The slacker api makes things fairly simple here. Slack's API token is stored in an environment variable along with the channel to post to. daily_file and weekly_file refer to plots made where the time periods spanned a day and a week. The code will upload the two files then inform the channel that the most recent spot price plots have been uploaded.

The last remaining tasks to wrap this up is creating a CLI to stitch everything together, and an Apache Airflow dag to run everything periodically.

By far the best python tool I've seen so far for making CLIs in python is Click.

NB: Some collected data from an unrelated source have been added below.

-- ==== Sys2Proof/Machine/Rounded.lean ====
section
/-! DEFINITION. Concrete number formats (R8, U11): the block with every addition, subtraction and multiplication rounded, and
the rounding of the format the spec names for a concrete build, IEEE 754 binary32 to nearest even. The machine's `step`
does not use this file. -/

namespace Sys2Proof.Machine

/-- One command step of the block when every operation's exact result is rounded by `rnd`. Negation is exact and the order
is that of the values (R8). -/
def Sys.stepRounded (rnd : Rat → Rat) (X : Env Rat) (s : Sys Rat) : Sys Rat :=
  letI : Add Rat := ⟨fun x y => rnd (x + y)⟩
  letI : Sub Rat := ⟨fun x y => rnd (x - y)⟩
  letI : Mul Rat := ⟨fun x y => rnd (x * y)⟩
  Sys.step X s

/-- The integer nearest to `q`, the even one of two that are equally near. -/
def roundHalfEven (q : Rat) : Int :=
  let f := q.floor
  if q - f < 1 / 2 then f
  else if 1 / 2 < q - f then f + 1
  else if f % 2 = 0 then f else f + 1

/-- The exponent `e` with `2^e ≤ x < 2^(e+1)`, for a positive `x`. -/
def binaryExponent (x : Rat) : Int :=
  let e : Int := (Nat.log2 x.num.natAbs : Int) - Nat.log2 x.den
  if x < (2 : Rat) ^ e then e - 1 else if (2 : Rat) ^ (e + 1) ≤ x then e + 1 else e

/-- Rounding to binary32: 24 significant bits, no exponent below -126, ties to even. A magnitude beyond the format's range
keeps its 24 bits: infinities and NaN are outside the carrier (log 3). -/
def roundBinary32 (x : Rat) : Rat :=
  if x = 0 then 0
  else
    let e := max (binaryExponent |x|) (-126)
    let ulp := (2 : Rat) ^ (e - 23)
    roundHalfEven (x / ulp) * ulp

/-- One command step of a build in binary32; its constants, `ATAN2` and transforms are those of `X`. -/
def Sys.stepBinary32 (X : Env Rat) (s : Sys Rat) : Sys Rat := s.stepRounded roundBinary32 X

end Sys2Proof.Machine
end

The click API is fairly simple, poweful, and extensible. The relevant parts for this tutorial are:

  1. Click is decorator based which leaves the parameter list clean. It starts with using click.command()
  2. click.option takes as arguments the name of the option and converts it to a variable name. The behavior is also configurable.
  3. click.argument takes the name of arguments which are represented as positional arguments

Now without further ado the code that stiches all these pieces together

from datetime import datetime
from datetime import timedelta
import os
from os import path
import click
from spot_reporter import reporting, slack


@click.command()
@click.option('--action', '-a', multiple=True, type=click.Choice(['email', 'slack']),
              help='Determine if/how to send aws pricing report')
@click.option('--output-dir', type=str, default='/tmp/spot-reporter',
              help='What directory to output files to, by default /tmp/spot-reporter')
@click.option('--end-time', type=str, default=None, help='Last time to check spot price for')
@click.option('--region', type=str, default=None,
              help='AWS region, by default uses the environment')
@click.option('--skip-generation', is_flag=True, help='Skip file generation')
@click.option('--slack-api-token', default=None,
              help='Slack API token, defaults to environment variable SLACK_API_TOKEN')
@click.argument('instance_types', nargs=-1, required=True)
def cli(action, output_dir, end_time, region, skip_generation, slack_api_token, instance_types):
    print('Running spot price reporter')
    daily_path = path.join(output_dir, 'aws_spot_price_daily.png')
    weekly_path = path.join(output_dir, 'aws_spot_price_weekly.png')
    if end_time is None:
        stop_datetime = datetime.now()
    else:
        stop_datetime = datetime.strptime(end_time, '%Y-%m-%dT%H:%M:%S')
    if not skip_generation:
        print('Getting AWS data')
        daily_data = reporting.get_spot_price_data(
            instance_types,
            start_time=stop_datetime - timedelta(days=1),
            end_time=stop_datetime,
            region=region
        )
        weekly_data = reporting.get_spot_price_data(
            instance_types,
            start_time=stop_datetime - timedelta(days=7),
            end_time=stop_datetime,
            region=region
        )

        if not path.exists(output_dir):
            os.makedirs(output_dir)

        print('Creating plots')
        reporting.create_plot(daily_data, daily_path)
        reporting.create_plot(weekly_data, weekly_path)

    if 'slack' in action:
        print('Uploading and messaging slack')
        slack.notify(daily_path, weekly_path, stop_datetime, slack_api_token=slack_api_token,
                     use_channel_time=use_channel_time)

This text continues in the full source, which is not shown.